Throughout teacher pre-service, professional development, and Professional Learning Community (PLC) meetings, I often find that we learn and discuss best practices; instructional strategies, literacy skills, classroom management, etc. Refining such practices is extremely important. Pedagogical skills and content awareness are ingredients to creating an effective classroom. The opportunities to have conversations about best practices in relation to the population of learners you currently have make it that much more relevant and efficient. However, at what point do we begin to talk about the effectiveness of the transfer of this content and strategies?

When To Bring Framework To The Table

The Common Core State Standards (CCSS, 2010) are the skills in which us teachers must transfer to our learners. How we transfer content knowledge and skills are indicative of the content and strategies we apply to them. These elements are taught time and time again throughout teacher preservice and professional development. And hopefully, content is ever evolving as we utilize relevant, differentiated approaches to transfer knowledge and skills. 

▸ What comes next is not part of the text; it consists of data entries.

-- ==== Sys2Proof/Machine/Sign.lean ====
section
/-! DEFINITION. Convergence registers: CVDECL (R305), the signatures by which every tile and engine word issues (R292 to
R294), and what an exit does to them (R293). -/

namespace Sys2Proof.Machine

/-! ### The registers -/

def Cv.unset : Cv := ⟨.unset, false, [], [], 0, none, []⟩
def Group.cv (g : Group) (n : Nat) : Cv := Tbl.get Cv.unset g.cvs n
def Group.setCv (g : Group) (n : Nat) (c : Cv) : Group := { g with cvs := Tbl.set Cv.unset g.cvs n c }

/-- Nothing signed, no word recorded. -/
def Cv.cleared (c : Cv) : Cv := { c with st := .ready, signed := [], pc := 0, word := none, waits := [] }

/-- Every member has signed. -/
def Cv.full (c : Cv) : Bool := c.members.all c.signed.contains

/-- CVDECL (R305): the set is fixed unless the register gathers. -/
def execCvdecl (c : BitVec 3) (l : BitVec 1) (a : BitVec 6) (s : State) : Host.Outcome State Fault Refusal :=
  runWord (.cvdecl c l a) (fun e s =>
    let m := (e.t.getX2 a).toNat
    let live := if l = 1#1 then e.gr.live
      else (e.gr.liveIn (warpOf e.tid)).filter fun (t : Thread) => bit m (laneOf t.tid)
    let set := live.map Thread.tid
    if set.isEmpty then s.faultAt e 0x01 7 0
    else if (e.gr.cv c.toNat).st == .gathering then s.faultAt e 0x31 4 0
    else
      (s.modGroup e.g fun g => g.setCv c.toNat { Cv.unset with st := .ready, all := l = 1#1, members := set }).retire e
        e.t 1) s

/-! ### The words that sign -/

/-- What a signed word does when it issues, by its operands and the signers. -/
def issueWord (i : Instr) (signers : List Nat) : Env → W64 → State → State × Issued :=
  match i with
  | .copy x _ => issueCmd .copy x none
  | .copyR x _ => issueCmd .copyR x none
  | .chain x _ => issueCmd .chain x none
  | .gather x y _ => issueCmd .gather x (some y)
  | .scatter x y _ => issueCmd .scatter x (some y)
  | .commit _ => issueCommit
  | .enq x y _ => issueEnq x y
  | .evt x _ e => issueEvt x e
  | .atomR x _ => issueCmd .atomR x none
  | .tld t a b _ => issueMove true t a b
  | .tst t a b _ => issueMove false t a b
  | .tzero t _ => issueTzero t
  | .qnt d s h a _ => issueQnt d s h a
  | .tcvt d s _ => issueTcvt d s
  | .mmaBf16 a t u _ f k => issueMma 1 a t u f k
  | .mmaF16 a t u _ f k => issueMma 2 a t u f k
  | .mmaE4m3 a t u _ f k => issueMma 3 a t u f k
  | .mmaE5m2 a t u _ f k => issueMma 4 a t u f k
  | .mmaE2m3 a t u _ f k => issueMma 5 a t u f k
  | .mmaE3m2 a t u _ f k => issueMma 6 a t u f k
  | .mmaE2m1 a t u _ f k => issueMma 7 a t u f k
  | .mmaDl8 a t u _ f k => issueMma 8 a t u f k
  | .mmaS8 a t u _ f k => issueMma 9 a t u f k
  | .mmaS4 a t u _ f k => issueMma 10 a t u f k
  | .scacc d p a _ => issueScacc d p a
  | .aclr a _ => issueAclr a
  | .amov a t r _ => issueAmov a t r
  | .ast a x b _ => issueAccMove false a x b
  | .ald a x b _ => issueAccMove true a x b
  | .tchk d t _ => issueTchk d t signers
  | _ => fun _ _ s => (s, .done)

/-- The class of a signed operation, as a WAIT or header field covers it: 2 for C, 3 for M (R292). -/
def signClass : Instr → Option Nat
  | .copy _ _ => some 2
  | .copyR _ _ => some 2
  | .chain _ _ => some 2
  | .gather _ _ _ => some 2
  | .scatter _ _ _ => some 2
  | .commit _ => some 2
  | .atomR _ _ => some 2
  | .tld _ _ _ _ => some 3
  | .tst _ _ _ _ => some 3
  | .tzero _ _ => some 3
  | .qnt _ _ _ _ _ => some 3
  | .tcvt _ _ _ => some 3
  | .mmaBf16 _ _ _ _ _ _ => some 3
  | .mmaF16 _ _ _ _ _ _ => some 3
  | .mmaE4m3 _ _ _ _ _ _ => some 3
  | .mmaE5m2 _ _ _ _ _ _ => some 3
  | .mmaE2m3 _ _ _ _ _ _ => some 3
  | .mmaE3m2 _ _ _ _ _ _ => some 3
  | .mmaE2m1 _ _ _ _ _ _ => some 3
  | .mmaDl8 _ _ _ _ _ _ => some 3
  | .mmaS8 _ _ _ _ _ _ => some 3
  | .mmaS4 _ _ _ _ _ _ => some 3
  | .scacc _ _ _ _ => some 3
  | .aclr _ _ => some 3
  | .amov _ _ _ _ => some 3
  | .ast _ _ _ _ => some 3
  | .ald _ _ _ _ => some 3
  | .tchk _ _ _ => some 3
  | _ => none

/-- ENQ and EVT keep their signers at the word until they are performed (R100, R110). -/
def holdsSigners : Instr → Bool
  | .enq _ _ _ => true
  | .evt _ _ _ => true
  | _ => false

/-! ### Threads that wait on a register -/

/-- A thread waits, or is stopped while it waits, on `w`. -/
def Thread.waitsOn (t : Thread) (w : Wait) : Bool :=
  match t.run with
  | .waiting x => x == w
  | .stopped (some x) => x == w
  | _ => false

/-- Its wait is over. -/
def Thread.freed (t : Thread) : Thread :=
  { t with run := match t.run with | .waiting _ => .runnable | .stopped _ => .stopped none | r => r }

/-- Threads that wait to sign `n` anew go on (R293). -/
def State.freeSigners (s : State) (g n : Nat) : State :=
  s.modGroup g fun gr => gr.mapThreads fun t => if t.waitsOn (.sign n) then t.freed else t

/-- The signers an ENQ or EVT held go on past it. -/
def State.passHeld (s : State) (e : Env) (n : Nat) (but : Option Nat) : State :=
  match s.group? e.g with
  | none => s
  | some gr =>
    s.retireEach e (((Tbl.vals gr.threads).filter fun t => t.waitsOn (.engine n) && some t.tid != but).map fun t =>
      t.freed.advance 1)

/-- A fault for a signer of a dropped operation: at the word where it is held there, else at its next boundary with the
signing word in its record (R294). -/
def State.signerFault (s : State) (g tid n : Nat) (pc : W64) (stamp : Nat) (code sub : Byte) (addr : W64) : State :=
  match s.thread? g tid with
  | none => s
  | some t =>
    if t.run == .waiting (.engine n) then
      (s.modThread g tid Thread.freed).deliver g tid ⟨code, sub, addr, pc, t.pos, false⟩
    else
      (s.modThread g tid fun t => if t.waitsOn (.engine n) then t.freed else t).addLate g tid
        ⟨stamp, none, code, sub, addr, pc, false, false⟩

/-! ### Issue -/

/-- The member of lowest TID. -/
def Cv.lowest (c : Cv) : Nat := c.members.min?.getD 0

/-- The environment in which a set's operation issues: its lowest member, under a new operation number. -/
def State.envAt (s : State) (g tid op : Nat) : Option Env :=
  match s.group? g with
  | none => none
  | some gr =>
    match s.kernel? gr.kern, Tbl.find? gr.threads tid with
    | some k, some t => some ⟨g, tid, op, gr, k, t⟩
    | _, _ => none

/-- The operation of a register whose members have all signed: it waits for their accesses (R239), then issues. -/
def State.issueCv (s : State) (g : Nat) (cv : Cv) (i : Instr) (pc : W64) : State × Issued :=
  if s.accs.any fun a => cv.waits.contains a.id then (s, .stall)
  else
    let (op, s1) := s.free
    match s1.envAt g cv.lowest op with
    | none => (s, .done)
    | some e => issueWord i cv.signed e pc s1

/-- An ENQ of register `n` is abandoned: its signatures are withdrawn, and its signers stand at the word (R100). -/
def Group.unsign (g : Group) (n : Nat) : Group :=
  (g.setCv n (g.cv n).cleared).mapThreads fun t => if t.waitsOn (.engine n) || t.waitsOn (.sign n) then t.freed else t

/-- The signers of register `n` are complete, by a signature of `e`'s thread (`signs`) or by its exit: the operation
issues, fails its checks, or waits. True where it has issued or been dropped. The fault of a dropped operation reaches the
member of lowest TID at the word where its own signature is the last, and at its next boundary where it has moved on (R258,
R294; DEDUCED, log 20). -/
def State.endCv (e : Env) (n : Nat) (cv : Cv) (pc : W64) (signs : Bool) (r : State × Issued) : State × Bool :=
  let own := fun (s : State) => if signs then s.retire e e.t 1 else s
  match r with
  | (s, .stall) => (s, false)
  | (s, .going) =>
    let s := s.modGroup e.g fun g => g.setCv n cv
    (if signs then s.waitAt e (.engine n) else s, true)
  | (s, .page base size kind absent) => (s.pageAt e base size kind absent, false)
  | (s, .done) =>
    let s := (s.modGroup e.g fun g => g.setCv n cv.cleared).freeSigners e.g n
    ((own s).passHeld e n none, true)
  | (s, .fault code sub addr) =>
    let low := cv.lowest
    let s := ((s.modGroup e.g fun g => g.setCv n cv.cleared).freeSigners e.g n).passHeld e n (some low)
    if signs && low == e.tid then (s.faultAt e code sub addr, true)
    else ((own s).signerFault e.g low n pc s.fresh code sub addr, true)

With all of that said, when do we talk about how we ensure our transference is effective? I was once told that teaching is a science and an art. You have the technical parts to it, mixed in with a deep understanding of the human condition. In order to feed the most vital component of the skill of learning, curiosity, we as teachers must understand how to inspire and motivate those around us. This comes in the form of what I call "framework." 

For every unit I create, I use my Understanding by Design (Wiggins & McTighe, 2005) template I created. It is a constant work in progress, as I change the elements of my units and what strategic components I need throughout it. It also serves as a guide to keep the unit consistently authentic, meaningful, and rooted in the end goal. 


Brian Cambourne's Conditions of Learning (Cambourne, 1988) forces teachers to consider the type of learning and experiences created for learners throughout the unit in an intentional way. This helps feed the curiosity so meaningful learning can take place. These considerations could also aid in learners moving toward intrinsic motivation, if applied effectively. 

Feeding the Curiosity

From the time I began my teaching career, I understood one concept:


As a teacher, I am here to inspire & motivate people


As I have continued my teaching career and own education, I have learned another concept:


As a teacher, I am here to provoke & challenge


In order to get to the point of inspiring, motivating, provoking, and challenging your audience, you must be asking yourself the right questions while staying grounded in the meaningful purpose of your end goal. The meaningful purpose of your end goal is the beginning of your work in every experience you create for your learners. Notice I use the word "experience" and not lesson. This is how we begin to change lives. This is how we feed the curiosity. 

I have no special talent. I am only passionately curious.